• _YOUR GOAL_
Below are the records; copy exactly the stretch from the line containing "def rotReg (k" through the line containing "RLCA (R341). -/", both ends included, and nothing else.

• _DATA EXTRACTS_
-- ==== Sys2Proof/Machine/Rotate.lean ====
section
/-! DEFINITION. Rotates and shifts (43_rotate_bit.md R340 to R360). -/

namespace Sys2Proof.Machine

/-- The accumulator rotates (R341 to R344). -/
def rotAcc (k : RotOp) : State → Answer State :=
  complete 1 4 fun t =>
    let r := rot k t.regs.a t.regs.flags.c
    (t.setReg .a r.1).setFlags (accRotFlags r.2)

/-- A CB rotate or shift of a register (R345, R347, R349, R351, R353, R355, R357, R359). -/
def rotReg (k : RotOp) (dst : Reg8) : State → Answer State :=
  complete 2 8 fun t =>
    let r := rot k (t.reg dst) t.regs.flags.c
    (t.setReg dst r.1).setFlags (rotFlags r.1 r.2)

/-- A CB rotate or shift of the byte at HL (R346, R348, R350, R352, R354, R356, R358, R360). -/
def rotAtHl (k : RotOp) : State → Answer State :=
  complete 2 16 fun t =>
    let r := rot k t.atHl t.regs.flags.c
    (memWrite t t.hl r.1).setFlags (rotFlags r.1 r.2)

/-- RLCA (R341). -/
def execRlca (s : State) : Answer State := rotAcc .rlc s

/-- RRCA (R342). -/
def execRrca (s : State) : Answer State := rotAcc .rrc s

/-- RLA (R343). -/
def execRla (s : State) : Answer State := rotAcc .rl s

/-- RRA (R344). -/
def execRra (s : State) : Answer State := rotAcc .rr s

/-- RLC B (R345). -/
def execRlcB (s : State) : Answer State := rotReg .rlc .b s

/-- RLC C (R345). -/
def execRlcC (s : State) : Answer State := rotReg .rlc .c s

/-- RLC D (R345). -/
def execRlcD (s : State) : Answer State := rotReg .rlc .d s

/-- RLC E (R345). -/
def execRlcE (s : State) : Answer State := rotReg .rlc .e s

/-- RLC H (R345). -/
def execRlcH (s : State) : Answer State := rotReg .rlc .h s

/-- RLC L (R345). -/
def execRlcL (s : State) : Answer State := rotReg .rlc .l s

/-- RLC (HL) (R346). -/
def execRlcIndHL (s : State) : Answer State := rotAtHl .rlc s

/-- RLC A (R345). -/
def execRlcA (s : State) : Answer State := rotReg .rlc .a s

/-- RRC B (R347). -/
def execRrcB (s : State) : Answer State := rotReg .rrc .b s

/-- RRC C (R347). -/
def execRrcC (s : State) : Answer State := rotReg .rrc .c s

/-- RRC D (R347). -/
def execRrcD (s : State) : Answer State := rotReg .rrc .d s

/-- RRC E (R347). -/
def execRrcE (s : State) : Answer State := rotReg .rrc .e s

/-- RRC H (R347). -/
def execRrcH (s : State) : Answer State := rotReg .rrc .h s

/-- RRC L (R347). -/
def execRrcL (s : State) : Answer State := rotReg .rrc .l s

/-- RRC (HL) (R348). -/
def execRrcIndHL (s : State) : Answer State := rotAtHl .rrc s

/-- RRC A (R347). -/
def execRrcA (s : State) : Answer State := rotReg .rrc .a s

/-- RL B (R349). -/
def execRlB (s : State) : Answer State := rotReg .rl .b s

/-- RL C (R349). -/
def execRlC (s : State) : Answer State := rotReg .rl .c s

/-- RL D (R349). -/
def execRlD (s : State) : Answer State := rotReg .rl .d s

/-- RL E (R349). -/
def execRlE (s : State) : Answer State := rotReg .rl .e s

/-- RL H (R349). -/
def execRlH (s : State) : Answer State := rotReg .rl .h s

/-- RL L (R349). -/
def execRlL (s : State) : Answer State := rotReg .rl .l s

/-- RL (HL) (R350). -/
def execRlIndHL (s : State) : Answer State := rotAtHl .rl s

/-- RL A (R349). -/
def execRlA (s : State) : Answer State := rotReg .rl .a s

/-- RR B (R351). -/
def execRrB (s : State) : Answer State := rotReg .rr .b s

/-- RR C (R351). -/
def execRrC (s : State) : Answer State := rotReg .rr .c s

/-- RR D (R351). -/
def execRrD (s : State) : Answer State := rotReg .rr .d s

/-- RR E (R351). -/
def execRrE (s : State) : Answer State := rotReg .rr .e s

/-- RR H (R351). -/
def execRrH (s : State) : Answer State := rotReg .rr .h s

/-- RR L (R351). -/
def execRrL (s : State) : Answer State := rotReg .rr .l s

/-- RR (HL) (R352). -/
def execRrIndHL (s : State) : Answer State := rotAtHl .rr s

/-- RR A (R351). -/
def execRrA (s : State) : Answer State := rotReg .rr .a s

/-- SLA B (R353). -/
def execSlaB (s : State) : Answer State := rotReg .sla .b s

/-- SLA C (R353). -/
def execSlaC (s : State) : Answer State := rotReg .sla .c s

/-- SLA D (R353). -/
def execSlaD (s : State) : Answer State := rotReg .sla .d s

/-- SLA E (R353). -/
def execSlaE (s : State) : Answer State := rotReg .sla .e s

/-- SLA H (R353). -/
def execSlaH (s : State) : Answer State := rotReg .sla .h s

/-- SLA L (R353). -/
def execSlaL (s : State) : Answer State := rotReg .sla .l s

/-- SLA (HL) (R354). -/
def execSlaIndHL (s : State) : Answer State := rotAtHl .sla s

/-- SLA A (R353). -/
def execSlaA (s : State) : Answer State := rotReg .sla .a s

/-- SRA B (R355). -/
def execSraB (s : State) : Answer State := rotReg .sra .b s

/-- SRA C (R355). -/
def execSraC (s : State) : Answer State := rotReg .sra .c s

/-- SRA D (R355). -/
def execSraD (s : State) : Answer State := rotReg .sra .d s

/-- SRA E (R355). -/
def execSraE (s : State) : Answer State := rotReg .sra .e s

/-- SRA H (R355). -/
def execSraH (s : State) : Answer State := rotReg .sra .h s

/-- SRA L (R355). -/
def execSraL (s : State) : Answer State := rotReg .sra .l s

/-- SRA (HL) (R356). -/
def execSraIndHL (s : State) : Answer State := rotAtHl .sra s

/-- SRA A (R355). -/
def execSraA (s : State) : Answer State := rotReg .sra .a s

/-- SWAP B (R357). -/
def execSwapB (s : State) : Answer State := rotReg .swap .b s

/-- SWAP C (R357). -/
def execSwapC (s : State) : Answer State := rotReg .swap .c s

/-- SWAP D (R357). -/
def execSwapD (s : State) : Answer State := rotReg .swap .d s

/-- SWAP E (R357). -/
def execSwapE (s : State) : Answer State := rotReg .swap .e s

/-- SWAP H (R357). -/
def execSwapH (s : State) : Answer State := rotReg .swap .h s

/-- SWAP L (R357). -/
def execSwapL (s : State) : Answer State := rotReg .swap .l s

/-- SWAP (HL) (R358). -/
def execSwapIndHL (s : State) : Answer State := rotAtHl .swap s

/-- SWAP A (R357). -/
def execSwapA (s : State) : Answer State := rotReg .swap .a s

/-- SRL B (R359). -/
def execSrlB (s : State) : Answer State := rotReg .srl .b s

/-- SRL C (R359). -/
def execSrlC (s : State) : Answer State := rotReg .srl .c s

/-- SRL D (R359). -/
def execSrlD (s : State) : Answer State := rotReg .srl .d s

/-- SRL E (R359). -/
def execSrlE (s : State) : Answer State := rotReg .srl .e s

/-- SRL H (R359). -/
def execSrlH (s : State) : Answer State := rotReg .srl .h s

/-- SRL L (R359). -/
def execSrlL (s : State) : Answer State := rotReg .srl .l s

/-- SRL (HL) (R360). -/
def execSrlIndHL (s : State) : Answer State := rotAtHl .srl s

/-- SRL A (R359). -/
def execSrlA (s : State) : Answer State := rotReg .srl .a s

end Sys2Proof.Machine
end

• _SOLUTION_
def rotReg (k : RotOp) (dst : Reg8) : State → Answer State :=
  complete 2 8 fun t =>
    let r := rot k (t.reg dst) t.regs.flags.c
    (t.setReg dst r.1).setFlags (rotFlags r.1 r.2)

/-- A CB rotate or shift of the byte at HL (R346, R348, R350, R352, R354, R356, R358, R360). -/
def rotAtHl (k : RotOp) : State → Answer State :=
  complete 2 16 fun t =>
    let r := rot k t.atHl t.regs.flags.c
    (memWrite t t.hl r.1).setFlags (rotFlags r.1 r.2)

/-- RLCA (R341). -/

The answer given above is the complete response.